Elasticity is the ability to return to their original shape after being stretched, for example: an elastic or rubber band. When you pull an elastic material, it stretches and increases in length. At first, when you double the pull, you double the increase in length. However, as the pull increases, you reach a point where the material no longer returns to its original shape. This pull is the elastic limit of the material. Energy transfer Energy is the capacity to do work. There are ten types of energy transfer each of which are explained below. Most types of energy are ultimately derived from the sun, or from radioactivity.
All types of energy are measured in joules (J). Electrical energy = whenever a current flows. Light energy = From the sun, bulbs etc. Sound energy = Energy that has sound or noise coming from it, for example: loudspeakers. Kinetic energy = Energy of motion. Includes heat, sound and light (motion of molecules) Thermal energy = flows from hot objects to colder ones. Gravitational potential energy = Potential energy due to elevated position. Possessed by anything that can fall.
Elastic potential energy = Potential energy due to tension-either stretch, for example: rubber bands etc.or compression, for example: springs etc. Chemical energy = Possessed by foods, fuels, and batteries. The principle of the Conservation of Energy is: Hypothesis I predict that as the length of the extension increases, so will the distance travelled by the elastic band. This is because the further the extension, the greater the force there is within the band that is able to push against the resistance of the air easily. While the band is being extended, it holds a lot of stored energy within it, otherwise known as potential energy.
As the band is released this potential energy is transferred into motion energy, known as kinetic energy, which is the transferred gravitation potential energy, while the band is moving through the air and against the gravitation forces acting upon it. So therefore all kinetic energy produced will convert in to gravitational potential energy as the band is released.
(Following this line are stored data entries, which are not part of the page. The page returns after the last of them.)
/-- UNIT_RESET. -/
def State.mgUnitReset (s : State) (p : MqPkt) : State :=
  let u := p.arg % 64
  let kind := p.arg / 64 % 4
  let act := p.arg / 256 % 4
  let size := match kind with | 0 => 18 | 1 => 40 | 2 => 16 | _ => 4
  match firstBad [chk (decide (u ≥ size)) (badAt 10), chk (act == 3) (badAt 11), rsvBad p.words 2 31 26] with
  | some e => s.mgEnd p e
  | none =>
    match act with
    | 0 =>
      let s := s.setQuiesced kind u true
      (if kind = 0 then s.spillGal u else s).mgOk p 0
    | 1 =>
      let no := fun (n : Nat) => s.endMq p St.badState n 0
      if kind = 0 ∧ (s.gal u).fenced then s.endMq p St.fenced u 0
      else if !s.unitQuiesced kind u then no 0
      else if !s.unitIdle kind u then no 1
      else if kind = 2 ∧ s.rbits Reg.RC_PIN 3 0 ≠ 0 then no 2
      else if kind = 0 ∧ !(s.gal u).enabled then no 3
      else ((s.bkCount 8).resetUnit kind u).putOp p (.unitReset kind u (s.unitReady kind))
    | _ => (s.setQuiesced kind u false).mgOk p 0

/-- UNIT_RESET. -/
def execUnitReset (svcNs : Nat) (s : State) : Host.Outcome State Fault Refusal :=
  ran s (s.mgRun 0x8042 svcNs State.mgUnitReset)

/-- UNIT_RESET_DONE: the unit that was reset first is ready; a column makes its pending repairs (R454). -/
def execUnitResetDone (s : State) : Host.Outcome State Fault Refusal :=
  came s (match s.conc.ops.findSome? (fun o => match o.kind with
      | .unitReset k u t => some (o.pkt, k, u, t)
      | _ => none) with
    | some (p, k, u, t) =>
      let s := s.due t
      let s := if k = 3 then s.colPending u else s
      ((s.dropOp p.seq).mgOk p 0).wake
    | none => s)

/-! ### DRAIN -/

/-- DRAIN: its record follows the entry into DRAINED. -/
def State.mgDrain (s : State) (p : MqPkt) : State :=
  if s.err.drain == .drained then s.mgOk p 0 else (s.enterDraining 1).putOp p .drain

/-- DRAIN. -/
def execDrain (svcNs : Nat) (s : State) : Host.Outcome State Fault Refusal := ran s (s.mgRun 0x8043 svcNs State.mgDrain)

/-- DRAINED: no context is held, no copy runs, and no control packet other than DRAIN is executing (R598). -/
def execDrained (s : State) : Host.Outcome State Fault Refusal :=
  let busy := s.conc.ops.any (fun o => o.kind != .drain) || s.selftest.isSome
  ran s (
    if s.inReset || s.err.drain != .draining || !s.conc.items.isEmpty || busy then s
    else
      let s := (s.modErr (fun e => { e with drain := .drained })).raise { code := 0x00, d0 := s.err.drainCause }
      (s.conc.ops.foldl (fun (s : State) o => (s.dropOp o.pkt.seq).mgOk o.pkt 0) s).wake)

/-! ### Persistent writes -/

/-- The first of a packet's writes that the store refuses, by word (R576). -/
def State.psRefused (s : State) (l : List (Nat × Word)) : Option Ending :=
  l.findSome? (fun (w, v) =>
    if s.psValue w = v then none
    else match s.psWear w with
      | .presence => some ⟨St.presence, s.presDetail (some w), 0⟩
      | .wear => some ⟨St.wearLimit, w, 0⟩
      | _ => none)

/-- A packet's writes are put to the store; words that hold the value already are not written (R573). -/
def State.psPacket (s : State) (p : MqPkt) (l : List (Nat × Word)) : State :=
  match s.psRefused l with
  | some e => s.mgEnd p e
  | none =>
    let l := l.filter (fun x => s.psValue x.1 != x.2)
    let s := l.foldl (fun (s : State) x => s.rwpSet x.1 x.2) s
    match l.getLast? with
    | none => s.mgOk p 0
    | some (w, _) => (s.putOp p (.persist l w)).psOps

/-- PERSIST_WRITE (R572). -/
def State.mgPersist (s : State) (p : MqPkt) : State :=
  let w := (uw p.words 2 0).bits 13 0
  let v := uw p.words 2 1
  if (640 ≤ w ∧ w < 4096) then s.psPacket p [(w, v)]
  else if w < 6 then
    match s.rwpValue w v with
    | some v => s.psPacket p [(w, v)]
    | none => s.mgEnd p (badAt 36)
  else s.mgEnd p (badAt 32)

/-- PERSIST_WRITE. -/
def execPersistWrite (svcNs : Nat) (s : State) : Host.Outcome State Fault Refusal :=
  ran s (s.mgRun 0x8050 svcNs State.mgPersist)

/-- A gated packet runs with presence, or ends without it (R152, R153). -/
def State.gated (s : State) (p : MqPkt) (f : State → State) : State :=
  if s.presence then f s else s.endMq p St.presence (s.presDetail none) 0

/-- What is wrong with a repair entry at a word of a packet (R457, R458). -/
def repairBad (ws : List Word) (word : Nat) : Option Ending :=
  let e := ws.getD word 0
  let lane := e.bits 28 27 == 1
  firstBad [
    chk (e.bit 31 && lane && decide (e.bits 21 13 > 287)) (badAt (4 * word + 1)),
    chk (e.bit 31 && e.bits 28 27 == 0 && decide (e.bits 26 13 > 12287)) (badAt (4 * word + 1)),
    chk (e.bit 31 && lane && e.bits 26 22 != 0) (badAt (4 * word + 2)),
    chk (e.bit 31 && decide (e.bits 28 27 > 1)) (badAt (4 * word + 3)),
    chk (e.bit 29 || e.bit 30) (badAt (4 * word + 3))]
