/-- Where a settings register would hold v after a write (its own field rules let it through as v) and v differs from
the word's value, the store's count for the word is below the gate of 950,000 and the queue has room,
RWP_REGISTER_WRITE of its address, and HR_MFP_FUNC_WRITE for word 5, queue the word and set the register, and pins
whose function changes follow. A register whose rules discard the value keeps it, and a word at the limit of 1,000,000
writes is refused with WEAR_REF alone. PERSIST_DONE with a write in hand puts the value in the word (word 0 takes the
bits that the engine sets from their live values), counts the write, up to the limit, and starts the next in the
queue, and the control packets that waited for it go on. -/
def Obligations.PersistentRegisters : Prop :=
  (∀ (s : State) (off word : Nat) (w v : Word), psWordOf off = some word → s.rwpValue word w = some v →
    s.psValue word ≠ v → s.psCount word < psGate → s.ps.busy = none ∨ s.ps.queue.length < 8 →
    exec (.rwpRegisterWrite off w) s = .next (kept s ((s.psPut word v false).rwpSet word v))) ∧
  (∀ (s : State) (w v : Word), s.rwpValue 5 w = some v →
    s.psValue 5 ≠ v → s.psCount 5 < psGate → s.ps.busy = none ∨ s.ps.queue.length < 8 →
    exec (.hrMfpFuncWrite w) s = .next (kept s ((s.psPut 5 v false).rwpSet 5 v))) ∧
  (∀ (s : State) (off word : Nat) (w : Word), psWordOf off = some word → s.rwpValue word w = none →
    exec (.rwpRegisterWrite off w) s = .next s) ∧
  (∀ (s : State) (off word : Nat) (w v : Word), psWordOf off = some word → s.rwpValue word w = some v →
    s.psValue word ≠ v → psLimit ≤ s.psCount word →
    exec (.rwpRegisterWrite off w) s = .next { s with ps := { s.ps with wearRef := true } }) ∧
  (∀ (s : State) (x : PsWrite) (t : Nat), s.ps.busy = some (x, t) →
    exec .persistDone s =
      .next (kept s (State.psOps { s with ps := { s.ps with
        words := mapSet s.ps.words x.word (if x.word = 0 then
          Word.ofNat (x.value.bits 12 8 * 2 ^ 8 + x.value.bits 1 0 + (s.reg Reg.ENG_PROFILE).bits 31 13 * 2 ^ 13)
          else x.value),
        counts := mapPut s.ps.counts x.word (min psLimit (mapCnt s.ps.counts x.word + 1)),
        busy := s.ps.queue.head?.map (fun y => (y, s.now)),
        queue := s.ps.queue.drop 1 } }).wake))
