theorem keep_State_readLists {b0 : State} {s : State} {seq k : Nat} {c : Chunk} (h : Held b0 s) :
    Held b0 (State.readLists s seq k c) := by
  unfold State.readLists
  repeat' with_reducible first
    | assumption | intro _ | apply keep_State_listReady | apply keep_State_takeList | apply keep_State_failItem
    | apply keep_State_hostAcc | apply keep_State_engRead | apply Held_ite | apply Held_ite1
    | (apply Held_id; extract_lets -underBinder +onlyGivenNames y; first | (refine keep_cut (p := Held b0 y) ?_ fun _ => ?_; unfold y; clear y; rotate_left; clear_value y) | clear_value y)
    | refine Held_fst (by assumption) ?_ | split | (dsimp only)

theorem keep_State_failChunk {b0 : State} {s : State} {seq : Nat} {c : Chunk} {e : Ending} (h : Held b0 s) :
    Held b0 (State.failChunk s seq c e) := by
  unfold State.failChunk
  repeat' with_reducible first
    | assumption | intro _ | apply keep_State_failItem | apply keep_State_refund | split | (dsimp only)

theorem keep_State_startBagChunk {b0 : State} {s : State} {seq k : Nat} {c : Chunk} (h : Held b0 s) :
    Held b0 (State.startBagChunk s seq k c) := by
  unfold State.startBagChunk
  repeat' with_reducible first
    | assumption | intro _ | apply keep_State_failChunk | apply keep_State_readLists | apply keep_State_modBag
    | apply keep_State_modItem | apply Held_ite | apply Held_ite1
    | (apply Held_id; extract_lets -underBinder +onlyGivenNames y; first | (refine keep_cut (p := Held b0 y) ?_ fun _ => ?_; unfold y; clear y; rotate_left; clear_value y) | clear_value y)
    | split | (dsimp only)

theorem keep_State_rowGot {b0 : State} {s : State} {seq k : Nat} {sl : RowSlot} {src : RowSrc} {data : List Byte}
    (h : Held b0 s) :
    Held b0 (State.rowGot s seq k sl src data) := by
  unfold State.rowGot
  repeat' with_reducible first
    | assumption | intro _ | apply keep_State_modBag | apply keep_State_modItem | apply Held_ite | apply Held_ite1
    | (apply Held_id; extract_lets -underBinder +onlyGivenNames y; first | (refine keep_cut (p := Held b0 y) ?_ fun _ => ?_; unfold y; clear y; rotate_left; clear_value y) | clear_value y)
    | split | (dsimp only)

theorem keep_State_linePart {b0 : State} {s : State} {seq place key : Nat} {line : List Byte} (h : Held b0 s) :
    Held b0 (State.linePart s seq place key line) := by
  unfold State.linePart
  repeat' with_reducible first
    | assumption | intro _ | apply keep_State_rowGot | apply keep_State_modBag | apply Held_ite | apply Held_ite1
    | (apply Held_id; extract_lets -underBinder +onlyGivenNames y; first | (refine keep_cut (p := Held b0 y) ?_ fun _ => ?_; unfold y; clear y; rotate_left; clear_value y) | clear_value y)
    | split | (dsimp only)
Also as the graph states the bigger the extension, the more force is held within the band, therefore the more potential energy it will hold that can be converted to a larger amount of kinetic energy and a larger result of gravitational potential energy.
Variables In order for my results to be valid, the experiment must be a fair one. I will keep the height of the meter stick off the floor the same. I will use the same elastic band for each recording I might not have enough time in one lesson to collect all the results needed. Therefore, I will leave the meter stick taped to the chair, and place it in a secure cupboard where it cannot be tampered with. Hence the meter stick is in the exact same position as previously when I come to use it again the next day in my lesson. Equipment/Apparatus:
Below is a list of apparatus I will use during my preliminary series of experiments. If everything goes accurately and correctly then I will use this list of apparatus for my real experiment. Elastic band Meter stick Measuring tape Laboratory chair Preliminary Experiment In order to obtain the best results possible, we carried out some preliminary work in order to identify appropriate ranges and values, to be used in the final experiment. The 1st stage of my preliminary work was to find a suitable type of elastic band to use within the experiment.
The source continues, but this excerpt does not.